= Tonks Fawcett =

British professor

Tonks Fawcett is a Professor of Student Learning in Nursing Studies at the University of Edinburgh and a Principal Fellow of the Higher Education Academy. Her research focuses on mainly around clinical support of learner nurses and clinical decision making.

== Early life and education ==
Fawcett graduated with a BSc Social Science from the City University London in 1974 and completed her nursing degree programme at St Bartholomew's Hospital.

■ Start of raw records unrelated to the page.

-- ==== Sys2Proof/Laws/Get.lean ====
section
/-! SUPPORT. Reading a member of a small family after replacing one: the member replaced, and every other. -/

namespace Sys2Proof

/-! ### Two -/

@[simp] theorem Two.pair_setPair {α : Type} (t : Two α) (i : PairId) (v : α) : (t.setPair i v).pair i = v := by cases i <;> rfl

theorem Two.pair_setPair_ne {α : Type} (t : Two α) {i j : PairId} (h : j ≠ i) (v : α) : (t.setPair i v).pair j = t.pair j := by
  cases i <;> cases j <;> first | rfl | exact absurd rfl h

@[simp] theorem Two.can_setCan {α : Type} (t : Two α) (i : CanId) (v : α) : (t.setCan i v).can i = v := by cases i <;> rfl

theorem Two.can_setCan_ne {α : Type} (t : Two α) {i j : CanId} (h : j ≠ i) (v : α) : (t.setCan i v).can j = t.can j := by
  cases i <;> cases j <;> first | rfl | exact absurd rfl h

@[simp] theorem Two.so_setSo {α : Type} (t : Two α) (i : SoId) (v : α) : (t.setSo i v).so i = v := by cases i <;> rfl

theorem Two.so_setSo_ne {α : Type} (t : Two α) {i j : SoId} (h : j ≠ i) (v : α) : (t.setSo i v).so j = t.so j := by
  cases i <;> cases j <;> first | rfl | exact absurd rfl h

@[simp] theorem Two.at2_set2 {α : Type} (t : Two α) (i : Fin 2) (v : α) : (t.set2 i v).at2 i = v := by revert i; intro i; fin_cases i <;> rfl

theorem Two.at2_set2_ne {α : Type} (t : Two α) {i j : Fin 2} (h : j ≠ i) (v : α) : (t.set2 i v).at2 j = t.at2 j := by
  revert h; fin_cases i <;> fin_cases j <;> intro h <;> first | rfl | exact absurd rfl h

@[simp] theorem Two.setPair_self {α : Type} (t : Two α) (i : PairId) : t.setPair i (t.pair i) = t := by cases i <;> rfl

@[simp] theorem Two.setCan_self {α : Type} (t : Two α) (i : CanId) : t.setCan i (t.can i) = t := by cases i <;> rfl

/-! ### Three -/

@[simp] theorem Three.get_set {α : Type} (t : Three α) (i : Fin 3) (v : α) : (t.set i v).get i = v := by fin_cases i <;> rfl

theorem Three.get_set_ne {α : Type} (t : Three α) {i j : Fin 3} (h : j ≠ i) (v : α) : (t.set i v).get j = t.get j := by
  revert h; fin_cases i <;> fin_cases j <;> intro h <;> first | rfl | exact absurd rfl h

@[simp] theorem Three.set_self {α : Type} (t : Three α) (i : Fin 3) : t.set i (t.get i) = t := by fin_cases i <;> rfl

@[simp] theorem Three.chan_setChan {α : Type} (t : Three α) (i : Channel) (v : α) : (t.setChan i v).chan i = v := by cases i <;> rfl

theorem Three.chan_setChan_ne {α : Type} (t : Three α) {i j : Channel} (h : j ≠ i) (v : α) : (t.setChan i v).chan j = t.chan j := by
  cases i <;> cases j <;> first | rfl | exact absurd rfl h

@[simp] theorem Three.get_all {α : Type} (v : α) (i : Fin 3) : (Three.all v).get i = v := by fin_cases i <;> rfl

@[simp] theorem Three.get_map {α β : Type} (f : α → β) (t : Three α) (i : Fin 3) : (t.map f).get i = f (t.get i) := by fin_cases i <;> rfl

/-! ### Four -/

@[simp] theorem Four.get_set {α : Type} (t : Four α) (i : Fin 4) (v : α) : (t.set i v).get i = v := by fin_cases i <;> rfl

theorem Four.get_set_ne {α : Type} (t : Four α) {i j : Fin 4} (h : j ≠ i) (v : α) : (t.set i v).get j = t.get j := by
  revert h; fin_cases i <;> fin_cases j <;> intro h <;> first | rfl | exact absurd rfl h

@[simp] theorem Four.set_self {α : Type} (t : Four α) (i : Fin 4) : t.set i (t.get i) = t := by fin_cases i <;> rfl

@[simp] theorem Four.set_set {α : Type} (t : Four α) (i : Fin 4) (v w : α) : (t.set i v).set i w = t.set i w := by fin_cases i <;> rfl

@[simp] theorem Four.get_all {α : Type} (v : α) (i : Fin 4) : (Four.all v).get i = v := by fin_cases i <;> rfl

@[simp] theorem Four.get_map {α β : Type} (f : α → β) (t : Four α) (i : Fin 4) : (t.map f).get i = f (t.get i) := by fin_cases i <;> rfl

/-! ### Eight and Sixteen -/

@[simp] theorem Eight.get_set {α : Type} (t : Eight α) (i : Fin 8) (v : α) : (t.set i v).get i = v := by fin_cases i <;> rfl

theorem Eight.get_set_ne {α : Type} (t : Eight α) {i j : Fin 8} (h : j ≠ i) (v : α) : (t.set i v).get j = t.get j := by
  revert h; fin_cases i <;> fin_cases j <;> intro h <;> first | rfl | exact absurd rfl h

@[simp] theorem Eight.get_map {α β : Type} (f : α → β) (t : Eight α) (i : Fin 8) : (t.map f).get i = f (t.get i) := by fin_cases i <;> rfl

@[simp] theorem Sixteen.get_set {α : Type} (t : Sixteen α) (i : Fin 16) (v : α) : (t.set i v).get i = v := by fin_cases i <;> rfl

theorem Sixteen.get_set_ne {α : Type} (t : Sixteen α) {i j : Fin 16} (h : j ≠ i) (v : α) : (t.set i v).get j = t.get j := by
  by_cases hi : i.val < 8 <;> by_cases hj : j.val < 8 <;> simp only [Sixteen.set, Sixteen.get, hi, hj, dite_true, dite_false]
  · exact Eight.get_set_ne _ (fun e => h (Fin.ext (by simpa using e))) v
  · exact Eight.get_set_ne _ (fun e => h (Fin.ext (by have := congrArg Fin.val e; simp at this; omega))) v

end Sys2Proof
end

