-- ==== Sys2Proof/Laws/Quiet.lean ====
section
/-! SUPPORT. What follows a command on whose change no message can depend: HRDY and the interrupts alone; and what the CAN controllers keep of a
command's own effect. -/

namespace Sys2Proof.Machine

/-! ### No flag rises where nothing changes -/

@[simp] theorem rose_self (a m : Word) : rose a a m = false := by simp [rose]

@[simp] theorem roseB_self (a : Bool) : roseB a a = false := by simp [roseB]

@[simp] theorem psmRose_self (a : PsmState) : psmRose a a = false := by simp [psmRose]

@[simp] theorem harnRose_self (a : HarnState) : harnRose a a = false := by simp [harnRose]

@[simp] theorem seqRose_self (a : SeqState) : seqRose a a = false := by simp [seqRose]

@[simp] theorem linkRose_self (a : HostLink) : linkRose a a = false := by simp [linkRose]

@[simp] theorem canRose_self (a : CanState) : canRose a a = false := by simp [canRose]

@[simp] theorem acqRose_self (a : AcqState) : acqRose a a = false := by simp [acqRose]

@[simp] theorem lockRose_self (a : LockState) : lockRose a a = false := by simp [lockRose]

@[simp] theorem secRose_self (a : SecState) : secRose a a = false := by simp [secRose]

@[simp] theorem archRose_self (a : ArchState) : archRose a a = false := by simp [archRose]

@[simp] theorem nelzRose_self (a : NelzState) : nelzRose a a = false := by simp [nelzRose]

@[simp] theorem bitIf_false (i : Nat) : bitIf i false = 0 := rfl

/-! ### Commands on which no message can depend -/

/-- Where a command changes nothing that a message could depend on, HRDY and the interrupts alone follow it. -/
theorem commit_still (s t : State) (h : s.sameTraffic t = true) :
    s.commit t = s.interrupts { t with port := { t.port with hrdy := t.ready } } := by
  simp only [State.sameTraffic, Bool.and_eq_true, decide_eq_true_eq] at h
  obtain ⟨⟨⟨⟨⟨⟨h1, h2⟩, h3⟩, h4⟩, h5⟩, h6⟩, h7⟩ := h
  unfold State.commit
  extract_lets u1 u2 u3
  have e1 : u1 = t := if_pos (by rw [h4])
  have e2 : u2 = t := by
    dsimp only [u2]
    rw [e1]
    exact if_pos (by simp [State.sameTraffic, *])
  have e3 : u3 = t := by
    dsimp only [u3]
    rw [e2]
    exact if_pos h6
  exact congrArg (fun x : State => s.interrupts { x with port := { x.port with hrdy := x.ready } }) e3

/-- A command that changes the acquisition store alone. -/
theorem commit_acqOnly (s : State) (a : AcqState) :
    s.commit { s with acq := a } =
      { s with acq := a, irqStat := s.irqStat ||| bitIf 10 (acqRose s.acq a), port := { s.port with hrdy := s.ready } } := by
  rw [commit_still _ _ (by simp [State.sameTraffic])]
  simp [State.interrupts, irqRises, State.ready, State.portAlive]

/-- A command that changes the archive alone. -/
theorem commit_archOnly (s : State) (a : ArchState) :
    s.commit { s with arch := a } =
      { s with arch := a, irqStat := s.irqStat ||| bitIf 13 (archRose s.arch a), port := { s.port with hrdy := s.ready } } := by
  rw [commit_still _ _ (by simp [State.sameTraffic])]
  simp [State.interrupts, irqRises, State.ready, State.portAlive]

/-- A command that changes the tally island alone: no interrupt. -/
theorem commit_tallyOnly (s : State) (a : TallyState) :
    s.commit { s with tally := a } = { s with tally := a, port := { s.port with hrdy := s.ready } } := by
  rw [commit_still _ _ (by simp [State.sameTraffic])]
  simp [State.interrupts, irqRises, State.ready, State.portAlive]

/-- A command that changes device time and the count of free values alone. -/
theorem commit_timeOnly (s : State) (a : TimeState) (n : Nat) :
    s.commit { s with time := a, freeCtr := n } =
      { s with time := a, freeCtr := n, irqStat := s.irqStat ||| bitIf 1 (rose s.time.cmdstat a.cmdstat 0xC0000000),
               port := { s.port with hrdy := s.ready } } := by
  rw [commit_still _ _ (by simp [State.sameTraffic])]
  simp [State.interrupts, irqRises, State.ready, State.portAlive]

/-- A command that changes the host port alone. -/
theorem commit_portOnly (s : State) (a : HostPort) :
    s.commit { s with port := a } = { s with port := { a with hrdy := s.portAlive && a.pending.isNone } } := by
  rw [commit_still _ _ (by simp [State.sameTraffic])]
  simp [State.interrupts, irqRises, State.ready, State.portAlive]

/-- A command that changes nothing. -/
theorem commit_self (s : State) : s.commit s = { s with port := { s.port with hrdy := s.ready } } := by
  rw [commit_still _ _ (by simp [State.sameTraffic])]
  simp [State.interrupts, irqRises, State.ready, State.portAlive]

/-! ### The controllers after a command -/

/-- What follows a command keeps a controller's state, its counters and every register but those of its objects, and no flag of CAN_EVT falls. -/
theorem commit_can (s t : State) (hp : t.port.pending = none) (c : CanId) : Bus (t.can c) ((s.commit t).can c) := by
  unfold State.commit
  extract_lets u1 u2 u3
  have h1 : u1.cans = t.cans := by
    dsimp only [u1]; split
    · rfl
    · exact (congrArg State.cans (stateLeft_eq t) :)
  have hq : u1.port = t.port := by
    dsimp only [u1]; split
    · rfl
    · exact stateLeft_port t
  have h2 : BusKept u1 u2 := by
    dsimp only [u2]; split
    · exact .refl _
    · exact .messages ..
  have h2' : Traffic u1 u2 := by
    dsimp only [u2]; split
    · exact .refl _
    · exact .messages ..
  have hpu : u2.port.pending = none := by rw [h2'.fields.2.2.2.2.2.2.2.2.2.1, hq, hp]
  have h3 : u3 = u2 := by
    dsimp only [u3]; split
    · rfl
    · simp [State.spiLinkLost, hpu]
  show Bus (t.can c) (u3.can c)
  rw [h3]
  exact (Bus.ofEq (by unfold State.can; rw [h1])).trans (h2.can c)

end Sys2Proof.Machine
end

She went on to complete a MSc in Nursing Education from the University of Edinburgh in 1984 and has had a long career in nurse education.

== Career ==
Fawcett's clinical career ranged from surgical nursing to the hospital/community interface with general practice. Hence, her research includes cancer care and survivorship and also explores a range of interventions that could improve pain management. Currently, her research focus is on the role of the biosciences in nurse education and on the student nurse knowledge and skills required for care home nursing. Peer assisted learning is another area of pedagogical research that she examines to support students to learn when working in interdisciplinary practice in healthcare. She has also spent time in Malawi supporting nursing education in Africa, particularly examining how undergraduate nursing students learn in low-resource hospital and other clinical settings.

Fawcett has published widely as co-editor of the first three editions of the major nursing textbook Nursing Practice: Hospital and Home - The Adult and co-author of Altschul's Psychology for Nurses. She also is a co-author of Pathophysiology, Homeostasis and Nursing and co-editor of Perspectives on Cancer Care.

Fawcett is a friend of J.K. Rowling, author of the Harry Potter book series and her name has been used for characters in the books such as Nymphadora Tonks and S. Fawcett who appears in Harry Potter and the Goblet of Fire.